# [WORK REQUIRED]
The first line of the entries below, the line containing "theorem test_wf_refuses_write_at_negative : (Instr.lcdWrite", and every line between them should be repeated exactly, and nothing else.

# [RECORDS]
-- ==== Sys2Proof/Tests/Slice0.lean ====
section
/-!
SUPPORT. Small tests: words written out bit by bit, the vectors of 95_test_vectors.md, and a state and operands
that meet the hypotheses of each statement.
-/

namespace Sys2Proof.Tests

open Sys2Proof Sys2Proof.Machine

/-! ## Well-formedness: an ill-formed command for each check -/

theorem test_wf_refuses_negative_position : (Instr.lcdP2r (-1)).WellFormed = false := by decide
theorem test_wf_refuses_position_256 : (Instr.lcdP2r 256).WellFormed = false := by decide
theorem test_wf_refuses_write_at_256 : (Instr.lcdWrite 0x30 256).WellFormed = false := by decide
theorem test_wf_refuses_write_at_negative : (Instr.lcdWrite 0x30 (-1)).WellFormed = false := by decide
theorem test_wf_accepts_ends : (Instr.lcdP2r 0).WellFormed = true ∧ (Instr.lcdWrite 0xFF 255).WellFormed = true := by
  decide

/-! ## Words, bit by bit from the formats of 30_encoding.md R82 (OP, then ARG) -/

theorem test_decode_dac_init : decode 0b0001_0000_0000_0000_0000 = .ok .dacInit := by decide
theorem test_decode_dac_write : decode 0b0010_0000_1010_1011_1100 = .ok (.dacWrite 2748) := by decide
theorem test_decode_lcd_init : decode 0b0100_0000_0000_0000_0000 = .ok .lcdInit := by decide
theorem test_decode_lcd_c2s : decode 0b0101_0011_1001_0000_0000 = .ok (.lcdC2s 0x39) := by decide
theorem test_decode_lcd_p2r : decode 0b0110_0000_0000_1000_0000 = .ok (.lcdP2r 128) := by decide
theorem test_decode_lcd_write : decode 0b0111_0011_0101_0000_0101 = .ok (.lcdWrite 0x35 5) := by decide

/-- The reserved words E2, E4, E5, E7, E9, E13, E16, E17 and E18. -/
theorem test_decode_reserved :
    decode 0x10001 = .error .argumentNotZero ∧ decode 0x21000 = .error .aboveSampleNotZero ∧
    decode 0x2F000 = .error .aboveSampleNotZero ∧ decode 0x48000 = .error .argumentNotZero ∧
    decode 0x53001 = .error .belowCharacterNotZero ∧ decode 0x60100 = .error .abovePositionNotZero ∧
    decode 0x00000 = .error .opcode ∧ decode 0x30000 = .error .opcode ∧ decode 0xFFFFF = .error .opcode := by
  decide

/-- A number of more than 20 bits is no command word, and none is cut down to one. -/
theorem test_no_truncation : decodeTableWord 24 0x110000 = none ∧ decodeTableWord 24 0x10000 = some .dacInit := by
  decide

/-! ## Small states -/

/-- DACX after DAC.INIT, in one state of the sequencer, with the frame of sample 2748 (0x2AF0). -/
def dacAt (h : Hsq) (csN : Bit) (shreg : Byte) (xferDone shifting : Bool) : Dacx where
  hsq := h
  frame := 0x2AF0
  csN := csN
  sbc := { mstrEn := 1, busEn := 1, clkSel := Config.dacClkSelInit, dblSpd := Config.dacDblSpdInit }
  xferDone := xferDone
  data := 0x00
  shreg := shreg
  shifting := shifting
  initRunning := false
  dacInited := true

/-- The states of 95_test_vectors.md section 2.3. -/
def idle : Dacx := dacAt .idle 1 0x00 true false
def selected : Dacx := dacAt .selected 0 0x00 true false
def sendingMsb : Dacx := dacAt .sendingMsb 0 0x2A false true
def sentMsb : Dacx := dacAt .sendingMsb 0 0x2A true false
def msbDone : Dacx := dacAt .msbDone 0 0x2A true false
def sendingLsb : Dacx := dacAt .sendingLsb 0 0xF0 false true
def sentLsb : Dacx := dacAt .sendingLsb 0 0xF0 true false
def lsbDone : Dacx := dacAt .lsbDone 0 0xF0 true false

/-- LCDX after LCD.INIT, every cell at one byte. -/
def lcdAll (b : Byte) : Lcdx where
  cells := (List.range 12).map fun a => (a, b)
  lcr := lcrInitial
  lcdInited := true

/-- A state with a given DACX, LCDX at zero, draws as given. -/
def at_ (d : Dacx) (wcol done : List Bool) : State :=
  { State.reset with dacx := d, lcdx := lcdAll 0x00, env := { wcol := wcol, rx := [0x5A], done := done, drawn := 0 } }
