-- ==== Sys2Proof/Decode.lean ====
section
/-! DEFINITION. The decoder and the encoder (R89 to R109). The decoder is total: it answers none for every sequence of halfwords
that is ILLEGAL by its encoding alone (R99, R109). -/

namespace Sys2Proof

/-- The prefixes of one instruction, as payloads, and its base word (R91, R94). -/
structure Raw where
  g    : Option (BitVec 8)
  x    : Option (BitVec 8)
  w    : Option (BitVec 8)
  mo   : Option (BitVec 8)
  mr   : Option (BitVec 8)
  ks   : List (BitVec 8)
  base : Half
  deriving DecidableEq, Repr

/-- No prefix. -/
def Raw.bare (base : Half) : Raw := ⟨none, none, none, none, none, [], base⟩

/-- A halfword with [15:11] all ones is a prefix (R94). -/
def isPfx (h : Half) : Bool := h.extractLsb' 11 5 == 0x1F#5

/-- The prefix chain (R96, R99): `last` is the rank last seen plus 1, `n` the prefixes so far. Answers the parts and the length. -/
def parseChain : List Half → Nat → Nat → Raw → Option (Raw × Nat)
  | [], _, _, _ => none
  | h :: t, last, n, r =>
    if isPfx h then
      if n = 4 then none
      else
        let pay := h.setWidth 8
        match (h.extractLsb' 8 3).toNat with
        | 0 => parseChain t 6 (n + 1) { r with ks := r.ks ++ [pay] }
        | 1 => if last < 2 then parseChain t 2 (n + 1) { r with x := some pay } else none
        | 2 => if last < 4 then parseChain t 4 (n + 1) { r with mo := some pay } else none
        | 3 => if last < 5 then parseChain t 5 (n + 1) { r with mr := some pay } else none
        | 4 => if last < 1 then parseChain t 1 (n + 1) { r with g := some pay } else none
        | 5 => if last < 3 then parseChain t 3 (n + 1) { r with w := some pay } else none
        | _ => none
    else some ({ r with base := h }, n + 1)

/-- The fields of an instruction, with the defaults of absent prefixes (R92, R93, R97). -/
structure Fields where
  g     : Guard
  page  : BitVec 2
  maj   : BitVec 5
  f     : BitVec 2
  d     : BitVec 5
  a     : BitVec 5
  b     : BitVec 5
  dhi   : BitVec 2
  ahi   : BitVec 2
  bhi   : BitVec 2
  c     : BitVec 5
  e     : BitVec 3
  mo    : BitVec 6
  mr    : BitVec 8
  imm   : Word
  off8  : Word
  off11 : Word
  cr    : BitVec 8
  hasG  : Bool
  hasW  : Bool
  hasMo : Bool
  hasMr : Bool
  hasK  : Bool
  deriving DecidableEq, Repr

/-- SignExtend64(K1 : … : Kn : low) (R93). -/
def kValue {n : Nat} (ks : List (BitVec 8)) (low : BitVec n) : Word :=
  match ks with
  | [] => low.signExtend 64
  | [k1] => (k1 ++ low).signExtend 64
  | [k1, k2] => (k1 ++ k2 ++ low).signExtend 64
  | [k1, k2, k3] => (k1 ++ k2 ++ k3 ++ low).signExtend 64
  | k1 :: k2 :: k3 :: k4 :: _ => (k1 ++ k2 ++ k3 ++ k4 ++ low).signExtend 64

# [THE ANSWER]
-- ==== Sys2Proof/Tests/Slice0.lean ====
section
/-!
SUPPORT. Small tests: words written out bit by bit, the vectors of 95_test_vectors.md, and a state and operands
that meet the hypotheses of each statement.
-/

namespace Sys2Proof.Tests

open Sys2Proof Sys2Proof.Machine

/-! ## Well-formedness: an ill-formed command for each check -/

theorem test_wf_refuses_negative_position : (Instr.lcdP2r (-1)).WellFormed = false := by decide
theorem test_wf_refuses_position_256 : (Instr.lcdP2r 256).WellFormed = false := by decide
theorem test_wf_refuses_write_at_256 : (Instr.lcdWrite 0x30 256).WellFormed = false := by decide
theorem test_wf_refuses_write_at_negative : (Instr.lcdWrite 0x30 (-1)).WellFormed = false := by decide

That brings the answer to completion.